Par Joseph Ghosn Publié le 23/12/2022
Le 84e prix Albert-Londres, le plus prestigieux du journalisme francophone, a été remis à Riga
(Lettonie) à la journaliste Margaux Benn pour pour sa couverture du conflit ukrainien dans les
colonnes du Figaro. Benjamin Geminel
Journaliste au Figaro, cette jeune Franco-Canadienne vient d'être récompensée par le prix
Albert-Londres pour ses reportages sur la guerre en Ukraine.
Née en 1988, elle a eu plusieurs vies, entre l'Afrique, l'Afghanistan et l'Ukraine, mais aussi entre l'écriture, la radio et la vidéo : en parallèle de son travail au Figaro, Margaux Benn réalise des documentaires. Nous l'avons interrogée à propos de son travail, son écriture et ce qui la motive.
Madame Figaro. – Votre premier souvenir de journalisme ?
Margaux Benn. – À 17 ans, après le bac, j'ai travaillé quelques mois pour un magazine anglophone en Transylvanie, en Roumanie. Puis, à 24 ans, un master en poche et sans le sou, je suis partie à Khartoum, au Soudan. J'avais fait mon mémoire sur l'indépendance du Soudan du Sud, et apprenais l'arabe. Je me revois dans mon appartement sans climatisation, au milieu du désert, par 40 degrés, à me nourrir de thon en boîte, de pain, de fèves… Et commencer à travailler pour le site de Radio France Internationale (RFI) avec un journaliste culturel qui faisait pour moi office de traducteur.
D'où vient votre attraction pour l'ailleurs ?
La moitié de ma famille est française et l'autre est canadienne anglophone. Mon père est géologue, il a beaucoup voyagé, et ma mère est professeure des écoles et a travaillé aux États-Unis, en Amérique latine… J'ai été bercée par leurs récits. Mais surtout, j'ai toujours su que je voulais découvrir le monde et ne jamais cesser d'apprendre. La perspective d'une vie trop rangée m'angoisse.

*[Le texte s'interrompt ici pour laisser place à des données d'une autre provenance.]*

-- ==== Sys2Proof/Laws/WithinPowerOps.lean ====
section
/-! SUPPORT. Which kinds of state each operation of Machine/PowerOps.lean can change. -/

namespace Sys2Proof.Machine

variable {m : Nat} {s t u : State}

theorem State.resetImage_within (s : State) (ph : Phase) (keepB : Bool) : s.WithinM 1099511627766 (s.resetImage ph keepB) := by
  refine ⟨fun p hp => ?_⟩; cases p <;> first | rfl | exact absurd hp (by decide)

theorem State.setPhaseOf_within (s : State) (p : Phase) : s.WithinM 16 (State.setPhaseOf s p) := by
  unfold State.setPhaseOf
  repeat' first
    | with_reducible exact State.WithinM.refl _ _
    | with_reducible assumption
    | with_reducible apply State.WithinM.step (State.setPwr_within ..)
    | decide

theorem State.setStage_within (s : State) (n : Nat) : s.WithinM 2 (State.setStage s n) := by
  unfold State.setStage
  repeat' first
    | with_reducible exact State.WithinM.refl _ _
    | with_reducible assumption
    | with_reducible apply State.WithinM.step (State.setFld_within ..)
    | decide

theorem State.readyForPrecharge_within (s : State) : s.WithinM 2050 (State.readyForPrecharge s) := by
  unfold State.readyForPrecharge
  repeat' first
    | with_reducible exact State.WithinM.refl _ _
    | with_reducible assumption
    | with_reducible apply State.WithinM.step (State.raise_within ..)
    | with_reducible apply State.WithinM.step (State.setFlag_within ..)
    | with_reducible apply State.WithinM.step (State.setStage_within ..)
    | decide

theorem State.bootAdvance_within (s : State) : s.WithinM 2050 (State.bootAdvance s) := by
  unfold State.bootAdvance
  try dsimp only
  repeat' first
    | with_reducible exact State.WithinM.refl _ _
    | with_reducible assumption
    | with_reducible refine State.WithinM.ite (fun _ => ?_) (fun _ => ?_)
    | with_reducible refine State.WithinM.iteFst (fun _ => ?_) (fun _ => ?_)
    | with_reducible refine State.when_within (fun _ => ?_) ?_
    | with_reducible apply State.WithinM.step (State.readyForPrecharge_within ..)
    | with_reducible apply State.WithinM.step (State.setStage_within ..)
    | decide

theorem State.pdAccept_within (s : State) (on off : List Nat) : s.WithinM 1099511598358 (State.pdAccept s on off) := by
  unfold State.pdAccept
  try dsimp only
  repeat' first
    | with_reducible exact State.WithinM.refl _ _
    | with_reducible assumption
    | with_reducible refine State.each_within (fun _ _ => ?_) ?_
    | with_reducible apply State.WithinM.step (State.bootAdvance_within ..)
    | with_reducible apply State.WithinM.step (State.domainOff_within ..)
    | with_reducible apply State.WithinM.step (State.setPwr_within ..)
    | with_reducible apply State.WithinM.step (State.setReg_within ..)
    | decide

theorem State.pdRequest_within (s : State) (pair : Nat) : s.WithinM 1099511598358 (State.pdRequest s pair).1 := by
  unfold State.pdRequest
  try dsimp only
  repeat' first
    | with_reducible exact State.WithinM.refl _ _
    | with_reducible assumption
    | with_reducible refine State.WithinM.ite (fun _ => ?_) (fun _ => ?_)
    | with_reducible refine State.WithinM.iteFst (fun _ => ?_) (fun _ => ?_)
    | with_reducible apply State.WithinM.step (State.Answer.badArg_within ..)
    | with_reducible apply State.WithinM.step (State.Answer.ok_within ..)
    | with_reducible apply State.WithinM.step (State.Answer.refused_within ..)
    | with_reducible apply State.WithinM.step (State.pdAccept_within ..)
    | decide

theorem State.domainPowered_within (s : State) (d : Nat) : s.WithinM 184813586 (State.domainPowered s d) := by
  unfold State.domainPowered
  try dsimp only
  repeat' first
    | with_reducible exact State.WithinM.refl _ _
    | with_reducible assumption
    | with_reducible refine State.WithinM.ite (fun _ => ?_) (fun _ => ?_)
    | with_reducible refine State.WithinM.iteFst (fun _ => ?_) (fun _ => ?_)
    | with_reducible refine State.each_within (fun _ _ => ?_) ?_
    | with_reducible apply State.WithinM.step (State.bootAdvance_within ..)
    | with_reducible apply State.WithinM.step (State.domainOn_within ..)
    | with_reducible apply State.WithinM.step (State.selfTestStart_within ..)
    | decide

theorem State.setVs_within (s : State) (vs : Nat) : s.WithinM 34 (State.setVs s vs) := by
  unfold State.setVs
  repeat' first
    | with_reducible exact State.WithinM.refl _ _
    | with_reducible assumption
    | with_reducible apply State.WithinM.step (State.setFlag_within ..)
    | with_reducible apply State.WithinM.step (State.setFld_within ..)
    | with_reducible apply State.WithinM.step (State.setPins_within ..)
    | decide

theorem State.vsWarning_within (s : State) (vs : Nat) : s.WithinM 2226 (State.vsWarning s vs) := by
  unfold State.vsWarning
  try dsimp only
  repeat' first
    | with_reducible exact State.WithinM.refl _ _
    | with_reducible assumption
    | with_reducible refine State.WithinM.ite (fun _ => ?_) (fun _ => ?_)
    | with_reducible refine State.WithinM.iteFst (fun _ => ?_) (fun _ => ?_)
    | with_reducible apply State.WithinM.step (State.commitStart_within ..)
    | with_reducible apply State.WithinM.step (State.raise_within ..)
    | with_reducible apply State.WithinM.step (State.setFlag_within ..)
    | with_reducible apply State.WithinM.step (State.setPwr_within ..)
    | with_reducible apply State.WithinM.step (State.setVs_within ..)
    | decide

theorem State.vsResume_within (s : State) (vs lowest : Nat) : s.WithinM 2226 (State.vsResume s vs lowest) := by
  unfold State.vsResume
  try dsimp only
  repeat' first
    | with_reducible exact State.WithinM.refl _ _
    | with_reducible assumption
    | with_reducible refine State.WithinM.ite (fun _ => ?_) (fun _ => ?_)
    | with_reducible refine State.WithinM.iteFst (fun _ => ?_) (fun _ => ?_)
    | with_reducible apply State.WithinM.step (State.logKind_within ..)
    | with_reducible apply State.WithinM.step (State.raise_within ..)
    | with_reducible apply State.WithinM.step (State.setBb_within ..)
    | with_reducible apply State.WithinM.step (State.setFlag_within ..)
    | with_reducible apply State.WithinM.step (State.setPwr_within ..)
    | with_reducible apply State.WithinM.step (State.setVs_within ..)
    | with_reducible refine State.WithinM.fst (by assumption) ?_
    | decide

theorem State.vsOvervoltage_within (s : State) (vs : Nat) : s.WithinM 2082 (State.vsOvervoltage s vs) := by
  unfold State.vsOvervoltage
  repeat' first
    | with_reducible exact State.WithinM.refl _ _
    | with_reducible assumption
    | with_reducible refine State.when_within (fun _ => ?_) ?_
    | with_reducible apply State.WithinM.step (State.raise_within ..)
    | with_reducible apply State.WithinM.step (State.setVs_within ..)
    | decide

theorem State.shroudAll_within (s : State) (cause : Nat) : s.WithinM 13077874690 (State.shroudAll s cause) := by
  unfold State.shroudAll
  repeat' first
    | with_reducible exact State.WithinM.refl _ _
    | with_reducible assumption
    | with_reducible refine State.each_within (fun _ _ => ?_) ?_
    | with_reducible apply State.WithinM.step (State.forceSf1_within ..)
    | with_reducible apply State.WithinM.step (State.reselect_within ..)
    | decide

theorem State.trimStopAll_within (s : State) : s.WithinM 229378 (State.trimStopAll s) := by
  unfold State.trimStopAll
  repeat' first
    | with_reducible exact State.WithinM.refl _ _
    | with_reducible assumption
    | with_reducible refine State.each_within (fun _ _ => ?_) ?_
    | with_reducible apply State.WithinM.step (State.engineStop_within ..)
    | decide

theorem State.supplyReset_within (s : State) (vs : Nat) : s.WithinM 1099511627766 (State.supplyReset s vs) := by
  unfold State.supplyReset
  try dsimp only
  repeat' first
    | with_reducible exact State.WithinM.refl _ _
    | with_reducible assumption
    | with_reducible refine State.WithinM.ite (fun _ => ?_) (fun _ => ?_)
    | with_reducible refine State.WithinM.iteFst (fun _ => ?_) (fun _ => ?_)
    | with_reducible refine State.each_within (fun _ _ => ?_) ?_
    | with_reducible apply State.WithinM.step (State.commitStart_within ..)
    | with_reducible apply State.WithinM.step (State.ctrDrop_within ..)
    | with_reducible apply State.WithinM.step (State.domainOff_within ..)
    | with_reducible apply State.WithinM.step (State.pairReset_within ..)
    | with_reducible apply State.WithinM.step (State.resetImage_within ..)
    | with_reducible apply State.WithinM.step (State.setBb_within ..)
    | with_reducible apply State.WithinM.step (State.setFlag_within ..)
    | with_reducible apply State.WithinM.step (State.setGms_within ..)
    | with_reducible apply State.WithinM.step (State.setPwr_within ..)
    | with_reducible apply State.WithinM.step (State.setShroud_within ..)
    | with_reducible apply State.WithinM.step (State.setVs_within ..)
    | with_reducible apply State.WithinM.step (State.shroudAll_within ..)
    | with_reducible apply State.WithinM.step (State.trimStopAll_within ..)
    | decide

theorem State.mastheadLost_within (s : State) : s.WithinM 2097170 (State.mastheadLost s) := by
  unfold State.mastheadLost
  repeat' first
    | with_reducible exact State.WithinM.refl _ _
    | with_reducible assumption
    | with_reducible apply State.WithinM.step (State.setCmps_within ..)
    | with_reducible apply State.WithinM.step (State.setPwr_within ..)
    | with_reducible apply State.WithinM.step (State.setReg_within ..)
    | with_reducible apply State.WithinM.step (State.setRegs_within ..)
    | decide

theorem State.holdupExhausted_within (s : State) (mastLost : Bool) : s.WithinM 1099511627766 (State.holdupExhausted s mastLost) := by
  unfold State.holdupExhausted
  try dsimp only
  repeat' first
    | with_reducible exact State.WithinM.refl _ _
    | with_reducible assumption
    | with_reducible refine State.WithinM.ite (fun _ => ?_) (fun _ => ?_)
    | with_reducible refine State.WithinM.iteFst (fun _ => ?_) (fun _ => ?_)
    | with_reducible refine State.when_within (fun _ => ?_) ?_
    | with_reducible apply State.WithinM.step (State.mastheadLost_within ..)
    | with_reducible apply State.WithinM.step (State.resetImage_within ..)
    | with_reducible apply State.WithinM.step (State.spoilBank_within ..)
    | decide

theorem State.wakeLatch_within (s : State) (src : Nat) : s.WithinM 34 (State.wakeLatch s src) := by
  unfold State.wakeLatch
  try dsimp only
  repeat' first
    | with_reducible exact State.WithinM.refl _ _
    | with_reducible assumption
    | with_reducible refine State.WithinM.ite (fun _ => ?_) (fun _ => ?_)
    | with_reducible refine State.WithinM.iteFst (fun _ => ?_) (fun _ => ?_)
    | with_reducible apply State.WithinM.step (State.setFlag_within ..)
    | with_reducible apply State.WithinM.step (State.setPins_within ..)
    | decide

theorem State.wakeTimerEnd_within (s : State) : s.WithinM 2050 (State.wakeTimerEnd s) := by
  unfold State.wakeTimerEnd
  repeat' first
    | with_reducible exact State.WithinM.refl _ _
    | with_reducible assumption
    | with_reducible refine State.WithinM.ite (fun _ => ?_) (fun _ => ?_)
    | with_reducible refine State.WithinM.iteFst (fun _ => ?_) (fun _ => ?_)
    | with_reducible refine State.when_within (fun _ => ?_) ?_
    | with_reducible apply State.WithinM.step (State.raise_within ..)
    | with_reducible apply State.WithinM.step (State.setFlag_within ..)
    | with_reducible apply State.WithinM.step (State.setReg_within ..)
    | decide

Je veux juste partager avec les gens des sentiments, des rires, des pleurs, même sans comprendre la langue, écouter sans m'imposer, ni contredire ou plaquer mon opinion
Comment faites-vous pour ne pas tomber dans l'exotisme ?
Je vais dans un endroit sans a priori : je découvre des gens, je perçois leurs émotions, leurs mimiques, qui peuvent m'en rappeler d'autres, vues dans d'autres pays. Je veux juste partager avec eux des sentiments, des rires, des pleurs, même sans comprendre la langue, écouter sans m'imposer, ni contredire ou plaquer mon opinion. Car j'ai conscience que sur le terrain, les gens parlent à une étrangère et que, selon le lieu où je me trouve, je peux être perçue de nombreuses manières sur lesquelles je n'ai aucune prise.
Votre genre a-t-il eu une incidence sur le travail de terrain ?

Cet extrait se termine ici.